Does this mean Labor’s calls for Parliament to resume are not really about scrutiny, but about providing a larger platform from which the government’s critics can deliver their counter messages?

The Morrison government is not the only Australian government to have closed  its parliament to concentrate on the combined health and economic challenges created by the virus.

The NSW Parliament will not sit again until September. However the state’s Upper House (the equivalent of the Senate in the Australian Parliament) has established a special committee of oversight to scrutinise the NSW government’s handling of the COVID-19 crisis, which will sit regularly during the parliamentary break until September.

As we observed during the Global Financial Crisis, and have seen several times since, even governments with the best of intentions can get it wrong when making and implementing decisions during times of serious emergency.

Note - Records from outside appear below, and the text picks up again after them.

-- ==== Sys2Proof/Machine/GridProc.lean ====
section
/-! DEFINITION. The grid procedure (R57 to R64): the tracker, the droop oscillator, the trip conditions, and its commands. -/
namespace Sys2Proof.Machine

def Core.modGrid (c : Core) (f : Grid → Grid) : Core := { c with grid := f c.grid }

/-! ### Settings (R57) -/

def Core.gridP (c : Core) : List Byte := c.forceP 0x02D0
def Core.pRated (c : Core) : Nat := u32 c.gridP 56

/-- π, 2π and √2 / √3 as doubles. -/
def dPi2 : Dbl := dblOf 0x401921FB54442D18
def dSqrt2 : Dbl := (dblI 2).sqrt
def dSqrt3 : Dbl := (dblI 3).sqrt

def Core.vNomD (c : Core) : Dbl := dblQ (u32 c.gridP 0) 1000
def Core.fNomD (c : Core) : Dbl := dblQ (u16 c.gridP 4) 100
def Core.tcD (c : Core) : Dbl := dblQ c.tc 1000000000

/-- vn of R61. -/
def Core.vnD (c : Core) : Dbl := (c.vNomD.mul dSqrt2).div dSqrt3

/-- i_r of R61 for a GRID_SET payload, in mA. -/
def ratedCurrent (p : List Byte) : Nat := isqrtRne (2 * u32 p 56 ^ 2 * 10 ^ 12 / (3 * u32 p 0 ^ 2))

/-- i_r of the settings in force. -/
def Core.iRated (c : Core) : Nat := ratedCurrent c.gridP

/-- (DESIGN CHOICE log 113) -/
def sinD (x : Dbl) : Dbl := dblOf (Config.sinD x.bits)
/-- (DESIGN CHOICE log 113) -/
def cosD (x : Dbl) : Dbl := dblOf (Config.cosD x.bits)
/-- (DESIGN CHOICE log 113) -/
def atan2D (y x : Dbl) : Dbl := dblOf (Config.atan2D y.bits x.bits)

/-- `x` modulo `y`, for a positive finite `y`. -/
def Dbl.mod (x y : Dbl) : Dbl := match x, y with
  | .fin s m e, .fin _ n f =>
    if n = 0 then .nan
    else
      let lo := min e f
      dblRound false ((Dbl.at s m e lo) % (Dbl.at false n f lo)).toNat 1 lo
  | _, _ => .nan

/-- An angle in counts. (DESIGN CHOICE log 180) -/
def Core.countsOf (c : Core) (x : Dbl) : Int :=
  ((x.mul (dblI 65536)).div dPi2).toInt 1 (2 ^ 40) (Config.freeWord c.free).toNat

/-- A value in thousandths, as LOOP_INPUT_SET carries it. (DESIGN CHOICE log 180) -/
def Core.milli (c : Core) (x : Dbl) : Int := x.toInt 1000 (2 ^ 31 - 1) (toS 32 (Config.freeWord c.free).toNat)

/-! ### Inputs -/

/-- VG_AB and VG_BC in V, where both are valid (R59). -/
def Core.gridVolts (c : Core) : Option (Dbl × Dbl) :=
  if c.sigValid 0x26 ∧ c.sigValid 0x27 then
    some (dblQ (c.sigRaw 0x26 * c.vFs) 32768000, dblQ (c.sigRaw 0x27 * c.vFs) 32768000)
  else none

/-- The phase voltage on two axes. -/
def alphaBeta (v : Dbl × Dbl) : Dbl × Dbl := (((dblI 2).mul v.1 |>.add v.2).div (dblI 3), v.2.div dSqrt3)

/-- A vector in the frame of an angle. -/
def parkD (a b th : Dbl) : Dbl × Dbl :=
  ((a.mul (cosD th)).add (b.mul (sinD th)), (a.neg.mul (sinD th)).add (b.mul (cosD th)))

/-- The currents in A on two axes; 0 where an entry is not valid. -/
def Core.gridAmps (c : Core) : Dbl × Dbl :=
  let i (k : Nat) : Dbl := if c.sigValid (0x0C + k) then dblQ (c.sigRaw (0x0C + k) * c.iFs) 32768000 else Dbl.zero
  ((((dblI 2).mul (i 0)).sub (i 1) |>.sub (i 2)).div (dblI 3), ((i 1).sub (i 2)).div dSqrt3)

/-! ### The tracker (R61) -/

/-- m in per mille. -/
def Core.gridM (c : Core) (vd vq : Dbl) : Dbl := ((dblI 1000).mul ((vd.mul vd).add (vq.mul vq)).sqrt).div c.vnD

/-- One run of the tracker. (DESIGN CHOICE log 113) -/
def Core.track (c : Core) (ab : Dbl × Dbl) : Core :=
  let g := c.grid
  let th := dblOf g.th
  let v := parkD ab.1 ab.2 th
  let e := v.2.div c.vnD
  let wn := (dPi2).mul (dblI (u16 c.gridP 12))
  let wi := (dblOf g.wi).add (((wn.mul wn).mul e).mul c.tcD)
  let w := (((dPi2).mul c.fNomD).add (((dblQ 1414 1000).mul wn).mul e)).add wi
  let th1 := (th.add (w.mul c.tcD)).mod dPi2
  c.fresh.modGrid (fun g => { g with
    vd := v.1.bits, vq := v.2.bits, m := (c.gridM v.1 v.2).bits, wi := wi.bits, th := th1.bits
    fG := (w.div dPi2).bits, e := c.countsOf (atan2D v.2 v.1) })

Right now, we’ve entrusted our health, wellbeing, economic viability and civil liberties to a government that hasn’t always proven to have the best of intentions.

In this sense, advocates are right to call for greater government scrutiny and accountability.

However, if scrutiny of the Morrison government is really what Labor and other advocates calling for the return of Parliament are after, they should redirect their efforts to using the existing parliamentary committees to do so.

Otherwise the complaints look like calls for just another opportunity to grandstand, which is also something that Australian democracy doesn’t need right now.